• WHAT THE EXERCISE ASKS
When the string "cfgQuiet" appears in a line of the records, show the whole line.

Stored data

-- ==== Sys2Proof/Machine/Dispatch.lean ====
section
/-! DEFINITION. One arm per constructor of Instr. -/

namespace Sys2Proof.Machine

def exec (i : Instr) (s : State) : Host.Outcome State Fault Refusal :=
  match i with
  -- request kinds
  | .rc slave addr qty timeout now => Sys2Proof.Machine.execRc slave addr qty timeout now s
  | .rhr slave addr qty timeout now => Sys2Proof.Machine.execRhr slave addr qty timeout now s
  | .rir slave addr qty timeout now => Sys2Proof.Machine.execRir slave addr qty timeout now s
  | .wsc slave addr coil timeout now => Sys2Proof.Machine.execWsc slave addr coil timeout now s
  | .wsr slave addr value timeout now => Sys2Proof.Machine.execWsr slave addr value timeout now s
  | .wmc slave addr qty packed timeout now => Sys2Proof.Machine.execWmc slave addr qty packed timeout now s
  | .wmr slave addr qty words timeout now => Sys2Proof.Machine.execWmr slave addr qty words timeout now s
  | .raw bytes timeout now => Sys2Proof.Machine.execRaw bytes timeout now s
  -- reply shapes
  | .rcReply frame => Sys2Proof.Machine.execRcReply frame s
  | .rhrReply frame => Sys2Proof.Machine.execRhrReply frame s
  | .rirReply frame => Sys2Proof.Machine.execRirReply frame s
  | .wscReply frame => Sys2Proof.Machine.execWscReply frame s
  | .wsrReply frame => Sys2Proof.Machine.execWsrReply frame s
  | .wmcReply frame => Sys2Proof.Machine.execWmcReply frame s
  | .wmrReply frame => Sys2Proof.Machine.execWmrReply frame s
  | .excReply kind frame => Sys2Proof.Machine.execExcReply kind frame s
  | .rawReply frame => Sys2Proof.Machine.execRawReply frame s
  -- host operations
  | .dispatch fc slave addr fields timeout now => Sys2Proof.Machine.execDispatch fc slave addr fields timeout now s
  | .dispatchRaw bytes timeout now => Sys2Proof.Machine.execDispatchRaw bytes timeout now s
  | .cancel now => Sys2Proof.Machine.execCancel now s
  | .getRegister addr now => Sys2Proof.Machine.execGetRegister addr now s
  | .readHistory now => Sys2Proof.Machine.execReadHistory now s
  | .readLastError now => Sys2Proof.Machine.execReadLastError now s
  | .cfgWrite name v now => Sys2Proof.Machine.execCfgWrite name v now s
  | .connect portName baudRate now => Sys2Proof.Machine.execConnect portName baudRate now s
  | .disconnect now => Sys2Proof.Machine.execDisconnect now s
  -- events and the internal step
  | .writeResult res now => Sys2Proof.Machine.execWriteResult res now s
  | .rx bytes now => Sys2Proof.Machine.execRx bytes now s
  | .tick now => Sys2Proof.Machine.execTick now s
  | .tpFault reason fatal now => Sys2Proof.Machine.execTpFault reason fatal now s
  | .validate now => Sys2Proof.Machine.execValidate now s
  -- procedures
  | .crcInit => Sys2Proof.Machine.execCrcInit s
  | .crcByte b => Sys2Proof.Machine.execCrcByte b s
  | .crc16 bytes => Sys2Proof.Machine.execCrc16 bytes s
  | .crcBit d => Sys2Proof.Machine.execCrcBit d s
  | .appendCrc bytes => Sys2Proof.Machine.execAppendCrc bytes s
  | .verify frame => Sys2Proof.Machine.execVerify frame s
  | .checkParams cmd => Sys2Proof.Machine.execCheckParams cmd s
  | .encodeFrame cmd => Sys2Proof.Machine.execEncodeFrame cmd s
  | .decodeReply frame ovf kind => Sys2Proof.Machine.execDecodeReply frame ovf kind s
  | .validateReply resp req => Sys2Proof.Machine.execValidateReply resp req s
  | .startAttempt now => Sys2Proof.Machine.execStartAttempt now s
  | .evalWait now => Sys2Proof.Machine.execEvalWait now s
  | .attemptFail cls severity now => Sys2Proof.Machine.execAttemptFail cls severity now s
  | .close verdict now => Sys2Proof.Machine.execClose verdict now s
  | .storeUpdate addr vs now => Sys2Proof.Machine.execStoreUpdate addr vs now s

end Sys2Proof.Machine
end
---
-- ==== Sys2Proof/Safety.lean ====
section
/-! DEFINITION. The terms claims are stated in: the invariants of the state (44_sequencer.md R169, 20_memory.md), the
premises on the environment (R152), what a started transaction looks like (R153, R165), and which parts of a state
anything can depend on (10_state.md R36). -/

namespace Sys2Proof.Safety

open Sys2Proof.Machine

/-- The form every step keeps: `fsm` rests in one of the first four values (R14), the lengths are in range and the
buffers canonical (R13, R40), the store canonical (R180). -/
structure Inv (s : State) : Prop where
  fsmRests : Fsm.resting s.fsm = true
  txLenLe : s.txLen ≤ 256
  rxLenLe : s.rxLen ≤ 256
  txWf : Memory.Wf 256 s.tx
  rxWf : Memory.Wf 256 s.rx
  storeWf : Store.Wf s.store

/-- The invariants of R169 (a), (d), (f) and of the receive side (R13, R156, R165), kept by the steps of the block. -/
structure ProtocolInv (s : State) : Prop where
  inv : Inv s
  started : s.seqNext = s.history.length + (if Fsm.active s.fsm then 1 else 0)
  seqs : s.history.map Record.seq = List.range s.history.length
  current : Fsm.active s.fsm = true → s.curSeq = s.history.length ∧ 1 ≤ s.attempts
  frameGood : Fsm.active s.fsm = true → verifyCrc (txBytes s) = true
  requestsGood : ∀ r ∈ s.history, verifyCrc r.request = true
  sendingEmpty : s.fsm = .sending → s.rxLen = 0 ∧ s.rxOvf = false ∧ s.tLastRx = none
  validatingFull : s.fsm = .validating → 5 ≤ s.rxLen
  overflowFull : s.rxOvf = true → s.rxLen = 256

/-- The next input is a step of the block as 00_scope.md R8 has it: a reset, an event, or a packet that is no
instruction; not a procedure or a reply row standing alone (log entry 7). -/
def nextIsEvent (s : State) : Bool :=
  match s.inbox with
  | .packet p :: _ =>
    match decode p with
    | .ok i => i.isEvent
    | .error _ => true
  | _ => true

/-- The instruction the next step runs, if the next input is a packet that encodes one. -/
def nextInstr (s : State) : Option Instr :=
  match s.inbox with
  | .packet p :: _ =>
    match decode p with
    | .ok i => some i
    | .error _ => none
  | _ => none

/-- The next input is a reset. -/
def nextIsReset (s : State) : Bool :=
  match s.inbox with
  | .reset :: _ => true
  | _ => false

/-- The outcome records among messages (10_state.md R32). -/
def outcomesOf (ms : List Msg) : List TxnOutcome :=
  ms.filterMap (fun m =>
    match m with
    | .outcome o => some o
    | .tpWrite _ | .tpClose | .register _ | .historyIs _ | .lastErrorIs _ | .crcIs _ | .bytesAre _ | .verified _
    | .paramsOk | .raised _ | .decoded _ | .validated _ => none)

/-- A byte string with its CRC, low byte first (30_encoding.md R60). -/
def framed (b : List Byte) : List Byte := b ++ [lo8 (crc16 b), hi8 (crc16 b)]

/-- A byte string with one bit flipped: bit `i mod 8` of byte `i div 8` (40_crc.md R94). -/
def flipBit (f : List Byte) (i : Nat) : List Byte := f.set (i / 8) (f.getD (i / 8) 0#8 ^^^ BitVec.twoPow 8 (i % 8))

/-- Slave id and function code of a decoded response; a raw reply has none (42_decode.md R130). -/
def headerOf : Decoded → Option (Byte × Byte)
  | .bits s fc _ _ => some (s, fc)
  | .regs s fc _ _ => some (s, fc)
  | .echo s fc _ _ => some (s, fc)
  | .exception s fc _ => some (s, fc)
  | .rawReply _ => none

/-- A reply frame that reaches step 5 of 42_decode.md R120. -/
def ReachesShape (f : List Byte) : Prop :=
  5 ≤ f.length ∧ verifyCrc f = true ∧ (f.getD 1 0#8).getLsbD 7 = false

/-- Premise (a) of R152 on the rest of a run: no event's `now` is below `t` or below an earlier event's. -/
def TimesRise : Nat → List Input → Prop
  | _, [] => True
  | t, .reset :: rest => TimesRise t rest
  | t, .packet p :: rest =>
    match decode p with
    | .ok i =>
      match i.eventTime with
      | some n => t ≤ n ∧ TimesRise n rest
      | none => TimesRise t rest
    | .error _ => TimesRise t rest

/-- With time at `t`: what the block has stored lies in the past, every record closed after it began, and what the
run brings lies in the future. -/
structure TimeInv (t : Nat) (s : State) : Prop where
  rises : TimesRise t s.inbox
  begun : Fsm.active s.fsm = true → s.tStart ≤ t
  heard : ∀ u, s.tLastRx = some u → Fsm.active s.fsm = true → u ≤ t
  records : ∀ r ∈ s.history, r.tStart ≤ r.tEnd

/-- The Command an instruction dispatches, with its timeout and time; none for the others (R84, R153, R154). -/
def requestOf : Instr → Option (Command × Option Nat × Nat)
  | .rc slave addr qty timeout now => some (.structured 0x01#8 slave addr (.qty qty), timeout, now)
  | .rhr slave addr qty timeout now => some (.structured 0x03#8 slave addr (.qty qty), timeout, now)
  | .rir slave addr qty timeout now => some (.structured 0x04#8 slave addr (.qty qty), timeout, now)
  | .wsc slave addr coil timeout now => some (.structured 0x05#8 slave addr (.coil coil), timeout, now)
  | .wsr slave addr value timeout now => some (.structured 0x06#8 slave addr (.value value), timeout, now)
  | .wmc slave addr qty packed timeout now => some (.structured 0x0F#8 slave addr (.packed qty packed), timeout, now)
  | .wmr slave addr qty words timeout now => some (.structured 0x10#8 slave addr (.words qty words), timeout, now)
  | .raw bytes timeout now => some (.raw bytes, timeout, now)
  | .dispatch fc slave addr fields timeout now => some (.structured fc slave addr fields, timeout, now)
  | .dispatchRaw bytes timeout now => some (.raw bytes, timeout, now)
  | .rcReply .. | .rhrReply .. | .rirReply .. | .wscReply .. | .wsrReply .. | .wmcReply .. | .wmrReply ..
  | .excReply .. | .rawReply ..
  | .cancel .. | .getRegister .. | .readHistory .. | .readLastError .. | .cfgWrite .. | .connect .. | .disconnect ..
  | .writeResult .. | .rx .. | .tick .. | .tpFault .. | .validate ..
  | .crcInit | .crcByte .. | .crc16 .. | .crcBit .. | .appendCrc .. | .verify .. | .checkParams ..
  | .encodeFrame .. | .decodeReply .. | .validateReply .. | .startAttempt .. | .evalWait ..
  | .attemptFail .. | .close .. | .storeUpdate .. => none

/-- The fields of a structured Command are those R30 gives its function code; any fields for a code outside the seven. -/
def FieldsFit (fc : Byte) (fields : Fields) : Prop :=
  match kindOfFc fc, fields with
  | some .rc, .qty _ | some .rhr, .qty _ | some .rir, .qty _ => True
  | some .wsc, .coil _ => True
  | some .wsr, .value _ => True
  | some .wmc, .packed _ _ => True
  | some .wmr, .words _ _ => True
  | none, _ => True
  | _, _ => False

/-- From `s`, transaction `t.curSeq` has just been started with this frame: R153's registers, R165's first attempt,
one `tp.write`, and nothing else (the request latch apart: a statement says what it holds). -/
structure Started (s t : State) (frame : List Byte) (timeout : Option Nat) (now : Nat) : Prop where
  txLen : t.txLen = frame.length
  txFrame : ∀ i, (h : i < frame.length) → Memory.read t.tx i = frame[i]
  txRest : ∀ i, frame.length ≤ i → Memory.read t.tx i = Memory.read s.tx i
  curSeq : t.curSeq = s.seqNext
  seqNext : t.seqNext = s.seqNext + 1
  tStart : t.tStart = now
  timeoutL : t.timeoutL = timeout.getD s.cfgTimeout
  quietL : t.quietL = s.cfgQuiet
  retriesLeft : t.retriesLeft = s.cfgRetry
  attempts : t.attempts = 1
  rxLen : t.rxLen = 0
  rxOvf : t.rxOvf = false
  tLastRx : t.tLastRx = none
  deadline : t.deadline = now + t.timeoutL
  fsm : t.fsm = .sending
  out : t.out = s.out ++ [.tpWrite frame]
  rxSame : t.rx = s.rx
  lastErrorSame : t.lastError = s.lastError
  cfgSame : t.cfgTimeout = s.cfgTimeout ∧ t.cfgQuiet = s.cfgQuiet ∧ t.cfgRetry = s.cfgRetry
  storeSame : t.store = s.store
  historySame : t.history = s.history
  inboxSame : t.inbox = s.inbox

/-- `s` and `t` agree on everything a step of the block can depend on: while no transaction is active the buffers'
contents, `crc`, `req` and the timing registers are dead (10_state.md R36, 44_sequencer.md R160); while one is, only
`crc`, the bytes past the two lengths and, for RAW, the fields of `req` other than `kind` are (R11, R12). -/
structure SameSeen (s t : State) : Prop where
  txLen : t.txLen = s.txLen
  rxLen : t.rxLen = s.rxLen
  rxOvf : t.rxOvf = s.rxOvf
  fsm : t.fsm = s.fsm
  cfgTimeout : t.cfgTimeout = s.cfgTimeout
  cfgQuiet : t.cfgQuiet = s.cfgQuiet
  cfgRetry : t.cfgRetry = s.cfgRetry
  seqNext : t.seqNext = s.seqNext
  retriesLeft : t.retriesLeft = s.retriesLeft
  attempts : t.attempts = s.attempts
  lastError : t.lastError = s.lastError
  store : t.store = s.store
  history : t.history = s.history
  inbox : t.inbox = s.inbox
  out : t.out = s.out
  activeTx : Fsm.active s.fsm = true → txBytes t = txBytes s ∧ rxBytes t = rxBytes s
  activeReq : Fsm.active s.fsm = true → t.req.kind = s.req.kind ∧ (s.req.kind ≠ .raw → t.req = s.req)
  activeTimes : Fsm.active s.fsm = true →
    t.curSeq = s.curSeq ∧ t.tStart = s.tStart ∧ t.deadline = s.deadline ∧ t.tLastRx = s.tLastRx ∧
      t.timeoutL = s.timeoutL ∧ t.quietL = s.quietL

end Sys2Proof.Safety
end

• EXPECTED ANSWER
  quietL : t.quietL = s.cfgQuiet
  cfgSame : t.cfgTimeout = s.cfgTimeout ∧ t.cfgQuiet = s.cfgQuiet ∧ t.cfgRetry = s.cfgRetry
  cfgQuiet : t.cfgQuiet = s.cfgQuiet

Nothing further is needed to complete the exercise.